Instructions to follow - Look below for the line holding "some v := by" and the line holding "verdict s p m cs = raise". Repeat those two and everything between, exactly.
------------------------------
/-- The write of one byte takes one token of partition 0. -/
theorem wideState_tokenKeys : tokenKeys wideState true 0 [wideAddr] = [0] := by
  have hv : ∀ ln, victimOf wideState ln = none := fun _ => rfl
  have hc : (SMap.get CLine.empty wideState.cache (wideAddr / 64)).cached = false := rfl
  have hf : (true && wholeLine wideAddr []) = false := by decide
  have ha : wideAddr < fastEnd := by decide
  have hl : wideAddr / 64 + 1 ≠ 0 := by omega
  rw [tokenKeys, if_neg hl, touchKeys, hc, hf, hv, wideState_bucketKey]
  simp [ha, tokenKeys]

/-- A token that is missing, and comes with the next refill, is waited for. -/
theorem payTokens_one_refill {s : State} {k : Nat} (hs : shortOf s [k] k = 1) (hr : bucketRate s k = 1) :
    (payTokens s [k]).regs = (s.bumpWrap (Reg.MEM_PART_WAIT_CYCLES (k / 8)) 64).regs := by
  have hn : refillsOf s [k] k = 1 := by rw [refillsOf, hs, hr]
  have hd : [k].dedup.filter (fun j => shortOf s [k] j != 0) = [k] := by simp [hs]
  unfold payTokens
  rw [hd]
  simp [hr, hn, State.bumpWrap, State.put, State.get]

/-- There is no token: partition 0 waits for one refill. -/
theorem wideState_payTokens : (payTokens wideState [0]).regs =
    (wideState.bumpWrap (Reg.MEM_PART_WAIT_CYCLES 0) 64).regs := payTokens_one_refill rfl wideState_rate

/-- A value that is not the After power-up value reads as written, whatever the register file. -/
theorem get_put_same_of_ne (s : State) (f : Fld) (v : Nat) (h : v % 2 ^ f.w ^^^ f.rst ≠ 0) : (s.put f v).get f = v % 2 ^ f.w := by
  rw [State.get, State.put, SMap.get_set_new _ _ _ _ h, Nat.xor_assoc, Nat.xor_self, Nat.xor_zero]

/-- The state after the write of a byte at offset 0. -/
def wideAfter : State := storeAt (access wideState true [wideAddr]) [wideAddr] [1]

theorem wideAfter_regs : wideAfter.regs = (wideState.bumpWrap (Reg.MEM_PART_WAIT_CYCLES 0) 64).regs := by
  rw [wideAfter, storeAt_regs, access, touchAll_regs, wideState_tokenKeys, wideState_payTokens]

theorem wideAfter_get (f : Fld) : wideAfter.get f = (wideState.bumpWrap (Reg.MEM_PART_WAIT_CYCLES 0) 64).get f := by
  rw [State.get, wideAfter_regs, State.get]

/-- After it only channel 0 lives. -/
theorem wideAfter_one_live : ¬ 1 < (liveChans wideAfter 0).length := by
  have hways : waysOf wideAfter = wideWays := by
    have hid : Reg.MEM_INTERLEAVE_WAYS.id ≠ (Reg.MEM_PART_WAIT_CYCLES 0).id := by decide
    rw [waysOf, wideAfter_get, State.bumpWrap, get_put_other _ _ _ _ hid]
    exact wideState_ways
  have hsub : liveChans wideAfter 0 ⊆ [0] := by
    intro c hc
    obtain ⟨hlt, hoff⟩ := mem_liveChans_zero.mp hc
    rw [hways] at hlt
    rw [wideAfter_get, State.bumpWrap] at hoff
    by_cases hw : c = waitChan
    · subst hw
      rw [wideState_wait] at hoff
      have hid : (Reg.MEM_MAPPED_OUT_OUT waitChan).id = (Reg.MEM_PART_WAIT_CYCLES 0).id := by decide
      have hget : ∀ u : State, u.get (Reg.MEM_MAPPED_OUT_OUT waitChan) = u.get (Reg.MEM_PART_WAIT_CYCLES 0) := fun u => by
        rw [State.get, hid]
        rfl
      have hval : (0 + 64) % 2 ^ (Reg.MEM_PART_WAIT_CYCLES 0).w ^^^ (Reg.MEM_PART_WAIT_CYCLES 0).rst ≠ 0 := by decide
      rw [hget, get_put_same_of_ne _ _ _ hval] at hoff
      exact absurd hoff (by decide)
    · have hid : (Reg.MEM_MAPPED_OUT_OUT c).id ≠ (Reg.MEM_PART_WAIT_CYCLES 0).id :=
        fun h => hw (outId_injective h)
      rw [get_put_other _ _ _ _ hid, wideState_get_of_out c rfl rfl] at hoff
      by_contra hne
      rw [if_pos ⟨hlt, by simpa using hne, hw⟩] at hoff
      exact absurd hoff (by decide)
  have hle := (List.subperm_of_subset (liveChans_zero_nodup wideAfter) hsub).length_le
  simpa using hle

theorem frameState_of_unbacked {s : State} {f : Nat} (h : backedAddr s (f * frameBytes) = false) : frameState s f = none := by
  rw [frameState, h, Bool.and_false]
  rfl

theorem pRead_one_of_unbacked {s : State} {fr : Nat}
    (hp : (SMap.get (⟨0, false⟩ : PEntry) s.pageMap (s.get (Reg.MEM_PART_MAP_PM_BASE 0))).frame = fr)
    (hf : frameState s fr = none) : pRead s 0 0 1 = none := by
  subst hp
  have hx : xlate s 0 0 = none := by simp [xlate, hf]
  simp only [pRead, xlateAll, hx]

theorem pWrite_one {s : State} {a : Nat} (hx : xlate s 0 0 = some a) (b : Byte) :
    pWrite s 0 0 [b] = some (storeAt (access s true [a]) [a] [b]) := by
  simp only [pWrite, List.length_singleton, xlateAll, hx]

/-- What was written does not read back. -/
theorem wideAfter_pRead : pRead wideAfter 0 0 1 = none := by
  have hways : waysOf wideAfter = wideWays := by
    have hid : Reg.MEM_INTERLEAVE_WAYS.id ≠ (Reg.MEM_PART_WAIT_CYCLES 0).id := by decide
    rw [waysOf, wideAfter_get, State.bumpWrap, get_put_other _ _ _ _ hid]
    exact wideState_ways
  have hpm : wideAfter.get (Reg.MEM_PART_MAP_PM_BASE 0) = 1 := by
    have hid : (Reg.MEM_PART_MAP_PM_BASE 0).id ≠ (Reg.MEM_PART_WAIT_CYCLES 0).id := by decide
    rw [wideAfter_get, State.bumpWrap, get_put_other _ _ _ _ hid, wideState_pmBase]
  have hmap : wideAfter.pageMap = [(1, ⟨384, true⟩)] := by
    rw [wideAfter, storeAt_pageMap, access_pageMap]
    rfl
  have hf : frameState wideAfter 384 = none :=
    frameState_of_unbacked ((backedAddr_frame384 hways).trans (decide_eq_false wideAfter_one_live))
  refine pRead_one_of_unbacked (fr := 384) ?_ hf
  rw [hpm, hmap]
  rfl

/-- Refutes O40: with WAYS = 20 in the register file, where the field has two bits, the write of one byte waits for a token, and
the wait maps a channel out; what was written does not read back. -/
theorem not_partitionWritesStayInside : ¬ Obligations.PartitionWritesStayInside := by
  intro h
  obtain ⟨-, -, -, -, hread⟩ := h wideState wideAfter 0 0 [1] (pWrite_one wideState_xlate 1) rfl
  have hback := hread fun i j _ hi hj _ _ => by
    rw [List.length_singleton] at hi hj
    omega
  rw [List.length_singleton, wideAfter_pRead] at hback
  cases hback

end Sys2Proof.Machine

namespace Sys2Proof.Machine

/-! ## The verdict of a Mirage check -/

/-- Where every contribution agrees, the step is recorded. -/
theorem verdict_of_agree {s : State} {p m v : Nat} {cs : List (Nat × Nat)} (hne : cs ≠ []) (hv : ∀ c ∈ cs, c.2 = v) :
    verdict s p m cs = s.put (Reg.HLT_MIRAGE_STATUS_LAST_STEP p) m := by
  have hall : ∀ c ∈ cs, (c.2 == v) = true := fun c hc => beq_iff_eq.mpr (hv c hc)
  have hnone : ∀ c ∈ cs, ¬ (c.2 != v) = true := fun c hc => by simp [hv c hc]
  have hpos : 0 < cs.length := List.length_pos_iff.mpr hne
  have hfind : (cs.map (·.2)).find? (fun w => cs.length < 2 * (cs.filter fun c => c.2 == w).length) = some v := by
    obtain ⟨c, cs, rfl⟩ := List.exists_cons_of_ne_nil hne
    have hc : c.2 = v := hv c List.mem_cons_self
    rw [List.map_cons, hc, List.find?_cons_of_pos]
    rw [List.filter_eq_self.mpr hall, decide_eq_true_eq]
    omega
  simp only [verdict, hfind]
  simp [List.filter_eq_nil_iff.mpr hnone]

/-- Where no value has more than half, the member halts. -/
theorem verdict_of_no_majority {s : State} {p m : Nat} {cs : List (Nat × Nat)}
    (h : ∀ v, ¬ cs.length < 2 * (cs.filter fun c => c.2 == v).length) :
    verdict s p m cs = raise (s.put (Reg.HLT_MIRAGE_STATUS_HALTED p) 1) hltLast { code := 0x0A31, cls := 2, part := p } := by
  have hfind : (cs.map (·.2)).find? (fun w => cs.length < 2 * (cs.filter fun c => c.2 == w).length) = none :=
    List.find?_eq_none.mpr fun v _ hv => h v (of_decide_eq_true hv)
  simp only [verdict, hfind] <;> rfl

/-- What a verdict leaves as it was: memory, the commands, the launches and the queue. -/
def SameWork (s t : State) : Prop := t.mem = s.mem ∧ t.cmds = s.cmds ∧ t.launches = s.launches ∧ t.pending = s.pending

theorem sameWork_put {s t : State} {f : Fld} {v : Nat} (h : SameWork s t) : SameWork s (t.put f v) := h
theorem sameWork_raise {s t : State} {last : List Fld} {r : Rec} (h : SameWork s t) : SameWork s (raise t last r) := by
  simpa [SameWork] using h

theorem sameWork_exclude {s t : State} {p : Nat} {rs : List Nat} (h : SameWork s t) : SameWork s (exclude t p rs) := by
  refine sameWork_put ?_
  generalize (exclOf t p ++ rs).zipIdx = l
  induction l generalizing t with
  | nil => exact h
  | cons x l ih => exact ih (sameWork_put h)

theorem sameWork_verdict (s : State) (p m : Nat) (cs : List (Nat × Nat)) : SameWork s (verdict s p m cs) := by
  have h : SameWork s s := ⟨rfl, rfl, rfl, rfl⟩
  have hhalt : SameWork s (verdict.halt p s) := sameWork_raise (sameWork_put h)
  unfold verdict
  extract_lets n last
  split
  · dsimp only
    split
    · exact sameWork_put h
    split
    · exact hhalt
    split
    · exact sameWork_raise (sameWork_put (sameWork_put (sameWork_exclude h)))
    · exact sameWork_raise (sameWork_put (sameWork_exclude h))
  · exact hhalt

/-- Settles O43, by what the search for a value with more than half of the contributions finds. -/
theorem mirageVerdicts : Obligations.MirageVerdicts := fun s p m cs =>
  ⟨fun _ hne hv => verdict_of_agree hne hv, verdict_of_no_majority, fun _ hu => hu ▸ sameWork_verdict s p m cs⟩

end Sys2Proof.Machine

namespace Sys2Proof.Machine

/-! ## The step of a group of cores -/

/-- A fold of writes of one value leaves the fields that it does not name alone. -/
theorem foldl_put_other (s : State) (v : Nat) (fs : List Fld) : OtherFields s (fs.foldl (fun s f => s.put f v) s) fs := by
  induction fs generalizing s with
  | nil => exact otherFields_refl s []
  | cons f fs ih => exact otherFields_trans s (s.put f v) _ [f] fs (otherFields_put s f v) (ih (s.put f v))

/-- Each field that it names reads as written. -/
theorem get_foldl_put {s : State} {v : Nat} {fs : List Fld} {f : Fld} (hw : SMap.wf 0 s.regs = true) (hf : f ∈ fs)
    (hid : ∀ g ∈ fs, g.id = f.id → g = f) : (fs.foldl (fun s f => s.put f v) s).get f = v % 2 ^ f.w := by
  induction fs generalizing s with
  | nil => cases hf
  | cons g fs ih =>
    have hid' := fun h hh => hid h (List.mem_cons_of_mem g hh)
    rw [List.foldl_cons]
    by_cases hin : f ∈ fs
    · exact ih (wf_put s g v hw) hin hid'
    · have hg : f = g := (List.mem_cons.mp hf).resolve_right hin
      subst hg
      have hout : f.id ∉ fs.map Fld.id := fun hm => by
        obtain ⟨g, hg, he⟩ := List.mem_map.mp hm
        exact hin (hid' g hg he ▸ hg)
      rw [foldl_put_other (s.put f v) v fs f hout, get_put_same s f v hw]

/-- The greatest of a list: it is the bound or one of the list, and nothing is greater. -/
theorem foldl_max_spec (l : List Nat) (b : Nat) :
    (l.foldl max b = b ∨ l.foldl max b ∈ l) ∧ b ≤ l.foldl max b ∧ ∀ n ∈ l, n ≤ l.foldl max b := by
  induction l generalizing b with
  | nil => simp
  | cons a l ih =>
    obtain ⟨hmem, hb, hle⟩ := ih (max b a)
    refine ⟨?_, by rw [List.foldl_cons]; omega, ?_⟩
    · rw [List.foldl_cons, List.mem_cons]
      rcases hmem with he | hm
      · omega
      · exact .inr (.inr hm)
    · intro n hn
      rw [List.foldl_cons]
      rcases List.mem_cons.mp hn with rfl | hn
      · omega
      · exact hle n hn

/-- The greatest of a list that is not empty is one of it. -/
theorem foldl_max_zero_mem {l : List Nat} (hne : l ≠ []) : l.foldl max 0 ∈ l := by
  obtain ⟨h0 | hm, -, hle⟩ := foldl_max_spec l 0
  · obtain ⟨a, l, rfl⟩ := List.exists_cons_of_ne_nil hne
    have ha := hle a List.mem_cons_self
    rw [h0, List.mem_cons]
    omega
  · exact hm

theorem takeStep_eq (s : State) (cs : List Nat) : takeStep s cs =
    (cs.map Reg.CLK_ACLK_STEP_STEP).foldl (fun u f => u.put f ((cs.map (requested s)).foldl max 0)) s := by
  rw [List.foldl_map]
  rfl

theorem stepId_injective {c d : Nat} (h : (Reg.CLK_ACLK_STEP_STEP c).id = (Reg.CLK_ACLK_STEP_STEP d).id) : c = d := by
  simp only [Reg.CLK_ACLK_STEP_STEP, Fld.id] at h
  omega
------------------------------
Answer box -
  have hfind : (cs.map (·.2)).find? (fun w => cs.length < 2 * (cs.filter fun c => c.2 == w).length) = some v := by
    obtain ⟨c, cs, rfl⟩ := List.exists_cons_of_ne_nil hne
    have hc : c.2 = v := hv c List.mem_cons_self
    rw [List.map_cons, hc, List.find?_cons_of_pos]
    rw [List.filter_eq_self.mpr hall, decide_eq_true_eq]
    omega
  simp only [verdict, hfind]
  simp [List.filter_eq_nil_iff.mpr hnone]

/-- Where no value has more than half, the member halts. -/
theorem verdict_of_no_majority {s : State} {p m : Nat} {cs : List (Nat × Nat)}
    (h : ∀ v, ¬ cs.length < 2 * (cs.filter fun c => c.2 == v).length) :
    verdict s p m cs = raise (s.put (Reg.HLT_MIRAGE_STATUS_HALTED p) 1) hltLast { code := 0x0A31, cls := 2, part := p } := by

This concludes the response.